One of the odd patterns in current drug policy is how greater regulation of tobacco is occurring at the same time as liberalisation of cannabis.  Admittedly, this is taking a global view, but as US states legalise cannabis – even for recreational consumption – Australia has introduced plain packaging for tobacco, and Britain is seriously considering this.

However, this doesn’t seem to strange if we take the perspective of Transform, an organisation that campaigns for liberal drugs policy.  It argues that there’s a U-shaped curve when harm is modelled against level of regulation.


That is, a completely free market in drugs would lead to high levels of harm – but so does attempted complete prohibition.  According to this interpretation, therefore, the most appropriate solution is a strongly regulated but legal market – somewhere in the middle.  Perhaps this approach appeals to me simply because of my tendency to see both sides of an argument, but it’s certainly worth thinking about.

What’s more, the current global trend suggests that this might be the direction we’re heading in anyway: both plain packaging and legalisation of cannabis for recreational use could be argued to sit somewhere in the middle of this graph.

There are arguments about whether highly regulated legality – through the Central Control Board for alcohol, for example – amounts to a middle ground.  Some see them as interfering with the market so much that they’re approaching prohibition.  This isn’t how I see them, however.  For illicit drugs, from the position we’re at currently, there would have to be decriminalisation before we even approached this level of controlled legality.  Licensed consumption locations for products that are quite clearly not ‘ordinary commodities’ seems perfectly sensible, and it’s also perfectly reasonable to imagine that certain conditions might be laid down in how those properties are arranged and run.
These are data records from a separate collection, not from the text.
/-- Completes one level where all of its inputs have arrived, or where `force` says that time has run out. -/
def State.levelStep (s : State) (t : TeamX) (ws : List Word) (r : RoundX) (level : Nat) (force : Bool) : State × RoundX :=
  let own := s.place
  if r.inputs.any fun e => e.1 == level + 1 && e.2.child == own then (s, r)
  else
    let here := if level = 0 then (s.roundCalls r.team r.seq).map (callMessage own)
      else (r.inputs.filter fun e => e.1 == level).map fun e => e.2
    let ready := if level = 0 then (t.ranksAt own).all fun k => here.any fun m => m.ranks.contains k
      else (t.inputsAt own level).all fun p => here.any fun m => m.child == p
    if !(ready || force) || here.isEmpty then (s, r)
    else
      let chain := s.arrivalFold t ws && !callBulk ws
      let m := combineInputs t ws own chain here
      let y := s.countArrival r level chain (here.map fun m => leastOf m.ranks)
      (y.1, { y.2 with inputs := y.2.inputs ++ [(level + 1, m)] })

/-- The partial that this package passes up, once it has one. -/
def RoundX.top (r : RoundX) (own : Nat) : Option UpMessage := (r.inputs.find? fun e => e.1 == 4 && e.2.child == own).map fun e => e.2

/-! ### Releases -/

/-- Sends a release to every node below. -/
def State.sendRelease (s : State) (t : TeamX) (m : ReleaseMsg) : State :=
  (t.children s.place).foldl (fun s p => s.colSend (.release p m)) s

/-- A member was lost in the up-pass of the data: bit 3 of the flags that DONE and the release carry (log entry 24). -/
def upLost (flags : Nat) : Bool := bitOf flags 3

/-- Bytes that R392 leaves undefined at a member's destination: everything of a reduction after a loss in the up-pass, else
what was not written. -/
def State.undefineDst (s : State) (r : RoundX) (m : ReleaseMsg) (c : CallX) : State :=
  let n := callChunks c.words
  let all := (List.range n).all r.written.contains
  let has := decide (callOp c.words ≠ 5 ∨ c.rank = callRoot c.words)
  if !callBulk c.words || !has then s
  else
    let whole := decide (callOp c.words ≠ 4) && (upLost m.flags || (!all && !m.sourceLost))
    let lost := (List.range n).filter fun k => whole || !r.written.contains k
    lost.foldl (fun s k =>
      let d := s.draw
      d.2.callWrite c (k * 0x100000) (Config.freeBytes d.1 (chunkLen c.words k))) s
This trend isn’t necessarily the result of conscious planning – and my experience of policymaking is that these sorts of trends are more complicated than that.  We might be stumbling towards this policy mix thanks to an accidental ‘synthesis’ resulting from a whole range of groups including public health or tobacco control lobbyists as well as campaigners for drug legalisation.  This is precisely my view of how policy should be made.

So maybe there’s reasons to be cheerful after all, despite the shortcomings of scratch and sniff cards and Kathy Gyngell.